Shawn: “Sometimes you can’t fit stuff under the wardrobe but we do everything possible to wear some form of protection. The lay down I did for Transformers was without a helmet and gloves because that’s the way the character got on the bike.”
Have you ever wondered why movies and shows always get motorcycle exhaust sounds wrong? We have all laughed at bikes that shift through 11 gears on the way up to speed or an R1 that sounds like a Harley. Here is what Paul had to say about that:
“It’s always amazes me when the editors and sound department and other production personnel cannot put the right sounds to the correct motorcycle. A two-stroke sound for an inline or V-twin just does not work. If it’s an 1198 Ducati or a GSX-R1000 people want to hear that sweet sound, not an XR-100. At times they will get sound tracks of the bikes idling, doing a fast run-by or just coming to a stop, but somehow they don’t seem to match them with the scene. It’s like on some movies when you see a car chase in the dirt with tires screeching like they’re on asphalt. Not happening….”

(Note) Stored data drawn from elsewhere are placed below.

/-! ### The value of the oscillator (R140, R141) -/

/-- Half the sine is at most 0.5 in magnitude, so that 1.0 more lies between 0.5 and 1.5 and is rounded into it. -/
theorem oscValue_between (d : Nat → Word) {phase : Word} (h : fmtIsFinite (fmtMul (d 0) Config.twoPi phase) = true) :
    fmtSign (oscValue d phase) = false ∧ fmtMag 0x3FE0000000000000#64 ≤ fmtMag (oscValue d phase) ∧
    fmtMag (oscValue d phase) ≤ fmtMag 0x3FF8000000000000#64 := by
  have hhalf : fmtIsFinite 0x3FE0000000000000#64 = true := by decide
  have hmag := fmtMag_mul_le (d 1) (fmtMag_sin_le h) hhalf
  obtain ⟨hlow, hhigh⟩ := fmtUnits_bounds_of_mag_le hmag
  have hone : fmtUnits fmtOne = oneUnits := by rw [fmtUnits_of_pos (by decide), magUnits_fmtOne]
  have htwo := two_mul_magUnits_half
  have hthree := two_mul_magUnits_three_halves
  have hpos := oneUnits_pos
  exact fmtAdd_between (d 2) (fmtIsFinite_of_mag_le hhalf hmag) fmtIsFinite_fmtOne (by omega) (by omega) (by omega)
    (by decide) (by decide)

/-- At phase +0.0 the sine is +0.0, and so is its half (R141). -/
theorem oscValue_zero (d : Nat → Word) : oscValue d 0x0000000000000000#64 = fmtOne := by
  unfold oscValue
  rw [fmtMul_posZero_right _ (by decide) (by decide), fmtSin_of_zero (by decide), fmtMul_comm,
    fmtMul_posZero_right _ (by decide) (by decide)]
  exact fmtAdd_of_representable _ (by decide) fmtIsFinite_fmtOne fmtIsFinite_fmtOne (by decide)
    (by rw [fmtUnits_eq_zero.mpr (by decide), zero_add])

/-! ### The advance (R145, R246, R247) -/

/-- The state after the phase and the frame index have advanced, before the Sequencer goes on. -/
def oscAdvanced (s : State) : State :=
  drew { s with phase := oscNext (drawn s) s, frameIdx := s.frameIdx + 1#20 }

/-- OSC_ADV always answers a next state: at the next frame, or at the block's end. -/
theorem exec_seqOscAdv (s : State) :
    exec .seqOscAdv s = .next (if (s.frameIdx + 1#20).toNat < s.blkFrames.toNat
      then goto .fdlRead (oscAdvanced s) else blockEnd (oscAdvanced s)) :=
  (apply_ite _ _ _ _).symm

theorem exec_seqOscAdv_phase (s : State) :
    ∃ t, exec .seqOscAdv s = .next t ∧ t.phase = oscNext (drawn s) s := by
  refine ⟨_, exec_seqOscAdv s, ?_⟩
  split <;> rfl

/-- Inside the block the frame index does not wrap. -/
theorem frameIdx_succ_toNat {s : State} (h : s.frameIdx.toNat < s.blkFrames.toNat) :
    (s.frameIdx + 1#20).toNat = s.frameIdx.toNat + 1 := by
  bv_omega

/-! ### The statements -/

/-- Settles O52, one property of R142 at a time. -/
theorem sineHasTheAdmittedProperties : Obligations.SineHasTheAdmittedProperties := by
  refine ⟨fun _ _ => congrArg fmtSin, fun x hx => ?inRange, fmtSin_of_zero (by decide), fmtSin_of_zero (by decide),
    fun _ => fmtIsNaN_sin⟩
  case inRange =>
    have hmag := fmtMag_sin_le hx
    have hone : fmtUnits 0x3FF0000000000000#64 = magUnits (fmtMag fmtOne) := fmtUnits_of_pos (by decide)
    rw [hone]
    exact ⟨fmtIsFinite_of_mag_le fmtIsFinite_fmtOne hmag, fmtUnits_bounds_of_mag_le hmag⟩

/-- Settles O53: the magnitude lies between those of 0.5 and 1.5, and the sign is positive. -/
theorem oscillatorValueIsBounded : Obligations.OscillatorValueIsBounded := by
  refine ⟨fun d phase h => ?_, oscValue_zero⟩
  obtain ⟨hsign, hlow, hhigh⟩ := oscValue_between d h
  have hlowUnits := magUnits_le.mpr hlow
  have hhighUnits := magUnits_le.mpr hhigh
  have htwo := two_mul_magUnits_half
  have hthree := two_mul_magUnits_three_halves
  rw [fmtUnits_of_pos hsign]
  exact ⟨fmtIsFinite_of_mag_le (by decide) hhigh, by omega, by omega⟩

/-- Settles O60: the increment is +0.0, and adding it leaves each kind of phase as stated. -/
theorem zeroRateKeepsThePhase : Obligations.ZeroRateKeepsThePhase := by
  intro s hrate hfin hne hsign
  obtain ⟨t, hexec, hphase⟩ := exec_seqOscAdv_phase s
  unfold oscNext at hphase
  rw [hrate, fmtDiv_zero_left _ hfin hne hsign] at hphase
  refine ⟨t, hexec, ?same, ?negZero, ?nan⟩ <;> rw [hphase]
  case same =>
    intro hnan hnegZero
    by_cases h0 : fmtMag s.phase = 0
    · rw [fmtAdd_zero_posZero _ h0]
      exact ((eq_posZero_or_negZero h0).resolve_right hnegZero).symm
    · exact fmtAdd_zero_right _ hnan h0 (by decide)
  case negZero => exact fun h => fmtAdd_zero_posZero _ (by rw [h]; decide)
  case nan => exact fun h => fmtIsNaN_of_eq_fmtNaN (fmtAdd_of_nan _ (.inl h))

/-- Settles O42: the frame index after the advance decides which of the two ways the Sequencer goes on. -/
theorem oscAdvanceEndsTheTick : Obligations.OscAdvanceEndsTheTick := by
  intro s h
  have hidx := frameIdx_succ_toNat h
  refine ⟨_, exec_seqOscAdv s, ?_⟩
  split
  · next hlt => exact ⟨rfl, hidx, fun _ => ⟨rfl, rfl⟩, fun heq => absurd heq hlt.ne⟩
  · next hge => exact ⟨rfl, hidx, fun hlt => absurd hlt hge, fun _ => ⟨rfl, rfl⟩⟩

end Sys2Proof.Machine
end

section
/-! The delay line chapter (42_delay_line.md): the read position and the fraction beside it, the taps of a read,
the write-back, and the two bypass laws, which rest on one fact: adding a zero leaves every value but −0.0 and a
NaN (R161 to R178). -/

namespace Sys2Proof.Machine

/-! ### Sums with a zero, and sums that are one (R11) -/

theorem fmtIsFinite_of_not_nan_inf {x : Word} (hn : fmtIsNaN x = false) (hi : fmtIsInf x = false) :
    fmtIsFinite x = true := by
  have hle : ¬ infMag < fmtMag x := of_decide_eq_false hn
  have hne : fmtMag x ≠ infMag := of_decide_eq_false hi
  exact fmtIsFinite_iff.mpr (by omega)

/-- A whole number of units other than 0 does not round to 0. -/
theorem roundUnits_one_pos {n : Nat} (hn : 0 < n) : 0 < roundUnits n 1 :=
  le_roundUnits_of_le Nat.one_pos (by decide) (by rw [magUnits_of_lt (by decide)]; omega)

theorem fmtIsNaN_add_of_finite (d : Word) {x y : Word} (hx : fmtIsFinite x = true) (hy : fmtIsFinite y = true) :
    fmtIsNaN (fmtAdd d x y) = false := by
  by_cases h0 : fmtUnits x + fmtUnits y = 0
  · exact fmtIsNaN_of_finite (fmtIsFinite_of_mag_zero (fmtAdd_zero_sum d hx hy h0).1)
  · exact (fmtAdd_rounds d hx hy h0).2.1

/-- A sum whose first operand has no sign is not −0.0: an exact zero is +0.0, and nothing else rounds to a zero. -/
theorem fmtAdd_ne_negZero (d : Word) {x y : Word} (hx : fmtIsFinite x = true) (hy : fmtIsFinite y = true)
    (hs : fmtSign x = false) : fmtAdd d x y ≠ 0x8000000000000000#64 := by
  intro heq
  by_cases h0 : fmtUnits x + fmtUnits y = 0
  · have hsign := (fmtAdd_zero_sum d hx hy h0).2
    rw [heq, hs, Bool.false_and] at hsign
    exact absurd hsign (by decide)
  · have hmag : fmtMag (fmtAdd d x y) = 0 := by
      rw [heq]
      decide
    rw [fmtAdd_finite hx hy, if_neg h0, fmtMag_pack _ (roundUnits_lt _ _)] at hmag
    exact (roundUnits_one_pos (Int.natAbs_pos.mpr h0)).ne' hmag

/-- Adding a zero of either sign leaves every value but −0.0 and a NaN. -/
theorem fmtAdd_zero_right_of_ne_negZero (d : Word) {x y : Word} (hn : fmtIsNaN x = false)
    (hne : x ≠ 0x8000000000000000#64) (hy : fmtMag y = 0) : fmtAdd d x y = x := by
  by_cases h0 : fmtMag x = 0
  · obtain rfl := (eq_posZero_or_negZero h0).resolve_right hne
    obtain ⟨hmag, hsign⟩ := fmtAdd_zero_sum d (x := 0x0000000000000000#64) (by decide) (fmtIsFinite_of_mag_zero hy)
      (by rw [fmtUnits_eq_zero.mpr hy, fmtUnits_eq_zero.mpr (by decide), add_zero])
    exact fmt_ext hsign hmag
  · exact fmtAdd_zero_right d hn h0 hy

/-! ### Finite products (R18) -/

/-- A product is finite only if its first factor is. -/
theorem fmtIsFinite_left_of_mul {d x y : Word} (h : fmtIsFinite (fmtMul d x y) = true) : fmtIsFinite x = true := by
  have hne : fmtMul d x y ≠ fmtNaN d := fun he =>
    Bool.false_ne_true ((fmtIsNaN_of_finite h).symm.trans (fmtIsNaN_of_eq_fmtNaN he))
  have hx : fmtIsNaN x = false := Bool.eq_false_of_not_eq_true fun hx => hne (fmtMul_of_nan d (.inl hx))
  have hy : fmtIsNaN y = false := Bool.eq_false_of_not_eq_true fun hy => hne (fmtMul_of_nan d (.inr hy))
  refine fmtIsFinite_of_not_nan_inf hx (Bool.eq_false_of_not_eq_true fun hinf => ?_)
  by_cases h0 : fmtMag y = 0
  · exact hne (fmtMul_of_inf_zero d hinf h0)
  · rw [fmtMul_of_inf d hinf h0 hy, fmtIsFinite_of_inf (fmtIsInf_pack_inf _)] at h
    cases h

theorem fmtIsFinite_right_of_mul {d x y : Word} (h : fmtIsFinite (fmtMul d x y) = true) : fmtIsFinite y = true :=
  fmtIsFinite_left_of_mul (fmtMul_comm d x y ▸ h)

/-! ### The read position (R161 to R163, R174) -/

theorem fmtSign_ofNat (n : Nat) : fmtSign (fmtOfNat n) = false := fmtSign_pack _ (roundUnits_lt _ _)

theorem fmtIsFinite_cursor (s : State) : fmtIsFinite (fmtOfNat s.cursor.toNat) = true :=
  fmtIsFinite_ofNat (s.cursor.isLt.le.trans (by decide))

/-- With amount +0.0 the modulation is a zero, wherever its product is finite (R174). -/
theorem fmtMag_modulation_of_zero_amount {d : Nat → Word} {s : State} (ha : s.amount = 0x0000000000000000#64)
    (h : fmtIsFinite (fmtMul (d 4) (oscValue d s.phase) (delaySamples d s)) = true) :
    fmtMag (modulation d s) = 0 := by
  unfold modulation
  rw [ha, fmtMul_zero_right _ h (by decide)]
  exact fmtMag_pack _ (by decide)

/-- A modulation that is a zero leaves the read position at the nominal delay, as the cursor is never negative
(R163). -/
theorem readPos_of_zero_modulation {d : Nat → Word} {s : State} (hdelay : fmtIsFinite (delaySamples d s) = true)
    (hmod : fmtMag (modulation d s) = 0) :
    readPos d s = fmtSub (d 6) (fmtOfNat s.cursor.toNat) (delaySamples d s) := by
  have hneg : fmtIsFinite (fmtNeg (delaySamples d s)) = true := (fmtIsFinite_neg _).trans hdelay
  exact fmtAdd_zero_right_of_ne_negZero _ (fmtIsNaN_add_of_finite _ (fmtIsFinite_cursor s) hneg)
    (fmtAdd_ne_negZero _ (fmtIsFinite_cursor s) hneg (fmtSign_ofNat _)) hmod

/-! ### The fraction (R164, R165) -/

/-- The exact difference of a finite position and its floor is its remainder by one, so from 0 on and below one. -/
theorem units_sub_floor {pos : Word} (h : fmtIsFinite pos = true) :
    fmtUnits pos + fmtUnits (fmtNeg (fmtFloor pos)) = fmtUnits pos % (oneUnits : Int) := by
  rw [fmtUnits_neg, (fmtFloor_units h).1, Int.emod_def, fmtFloorInt, mul_comm, sub_eq_add_neg]

theorem fmtIsFinite_neg_floor {pos : Word} (h : fmtIsFinite pos = true) :
    fmtIsFinite (fmtNeg (fmtFloor pos)) = true :=
  (fmtIsFinite_neg _).trans (fmtFloor_units h).2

Show: Pensacola Wings of Gold
Paul: “A scene asked that I get hit off a Harley with a bat while at the same moment a ratchet’s harness and cable attached to my back pulled me off the bike. When we did it, the cable pulled and spun me. When I landed, my hand hit the ground and my body folded on top of my wrist and rolled it backwards. I knew it was broke because I felt sick to my stomach [laughs]. I was laying on the ground because it kinda aired me out while they were getting ready to set up another shot.”
Movie: Indiana Jones and the Last Crusade
Shawn: “Broken wrist on Indiana Jones, and then I went back with it broken and finished the job with a cast. They wanted to find a replacement and I’m like, it didn’t move, its fine, just put the fricken cast on tight and I’ll finish!”
I don’t think I’ve ever seen a slide blow up. but in the movies, anything can happen!